/-- Program P5's store: SW r2, 0(r1) over the word that follows it. -/
theorem witness_StoreIsSeenByTheNextFetch :
    (withWorking (regs 1 0x80001004#64 2 0x2409002A#64) 0x1000 0xAC220000#32).wasReset = true ∧
      decode Config.chosen (withWorking (regs 1 0x80001004#64 2 0x2409002A#64) 0x1000 0xAC220000#32).fetch =
        .sw 2#5 0#16 1#5 ∧
      workingOffset (addressOf (withWorking (regs 1 0x80001004#64 2 0x2409002A#64) 0x1000 0xAC220000#32) 1#5 0#16
        % 2 ^ 32) = some 0x1004 ∧
      workingOffset (start.nextPc.toNat % 2 ^ 32) = some 0x1004 := ⟨rfl, by decide, by decide, by decide⟩

/-- SQ2's address, and the addresses just past both buffers. -/
theorem witness_UnbackedFetchRunsTheNoOp :
    ∀ a ∈ [0xBFC00000, 0x807FFFFD, 0x13FFFFFD, 0x0FFFFFFF],
      (placeAt start (BitVec.ofNat 64 a)).wasReset = true ∧
      imageOffset ((placeAt start (BitVec.ofNat 64 a)).pc.toNat % 2 ^ 32) = none ∧
      workingOffset ((placeAt start (BitVec.ofNat 64 a)).pc.toNat % 2 ^ 32) = none := by decide

/-- One `pc` for each clause, at the ends of the buffers. -/
theorem witness_PlacedWordIsFetched :
    imageOffset ((placeAt start 0x13FFFFFC#64).pc.toNat % 2 ^ 32) = some 0x3FFFFFC ∧
      workingOffset ((placeAt start 0x807FFFFC#64).pc.toNat % 2 ^ 32) = some 0x7FFFFC ∧
      imageOffset ((placeAt start 0x13FFFFFD#64).pc.toNat % 2 ^ 32) = none ∧
      workingOffset ((placeAt start 0x13FFFFFD#64).pc.toNat % 2 ^ 32) = none := by decide

/-- The state at the stop address 0x8000_1004, which holds CT9's loop (BEQ) or its J. -/
def looping (w : Word32) : State := withWorking (placeAt start 0x80001004#64) 0x1004 w

theorem witness_RunPastTheStopOnlyCounts_jump :
    StopsAfter 0x80001004#64 1 (withWorking start 0x1004 0x08000401#32) { looping 0x08000401#32 with cycles := 1 } ∧
      Inv { looping 0x08000401#32 with cycles := 1 } ∧ (looping 0x08000401#32).wasReset = true ∧
      AtSelfLoop { looping 0x08000401#32 with cycles := 1 } := by
  refine ⟨⟨rfl, rfl, fun j hj u hu => ?_⟩, ⟨by decide, by decide, by decide, by decide, by decide, by decide⟩, rfl,
    .inl ⟨by decide, by decide, by decide⟩⟩
  obtain rfl : j = 0 := by omega
  cases hu
  decide

theorem witness_RunPastTheStopOnlyCounts_branch :
    StopsAfter 0x80001004#64 0 (looping 0x1000FFFF#32) (looping 0x1000FFFF#32) ∧
      Inv (looping 0x1000FFFF#32) ∧ (looping 0x1000FFFF#32).wasReset = true ∧ AtSelfLoop (looping 0x1000FFFF#32) :=
  ⟨⟨rfl, rfl, fun _ hj => absurd hj (Nat.not_lt_zero _)⟩,
    ⟨by decide, by decide, by decide, by decide, by decide, by decide⟩, rfl, .inr (by decide)⟩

Directions for this task:
Copy out every line from the data above that has "toNat" in it.

Written solution:
      workingOffset (start.nextPc.toNat % 2 ^ 32) = some 0x1004 := ⟨rfl, by decide, by decide, by decide⟩
      imageOffset ((placeAt start (BitVec.ofNat 64 a)).pc.toNat % 2 ^ 32) = none ∧
      workingOffset ((placeAt start (BitVec.ofNat 64 a)).pc.toNat % 2 ^ 32) = none := by decide
    imageOffset ((placeAt start 0x13FFFFFC#64).pc.toNat % 2 ^ 32) = some 0x3FFFFFC ∧
      workingOffset ((placeAt start 0x807FFFFC#64).pc.toNat % 2 ^ 32) = some 0x7FFFFC ∧
      imageOffset ((placeAt start 0x13FFFFFD#64).pc.toNat % 2 ^ 32) = none ∧
      workingOffset ((placeAt start 0x13FFFFFD#64).pc.toNat % 2 ^ 32) = none := by decide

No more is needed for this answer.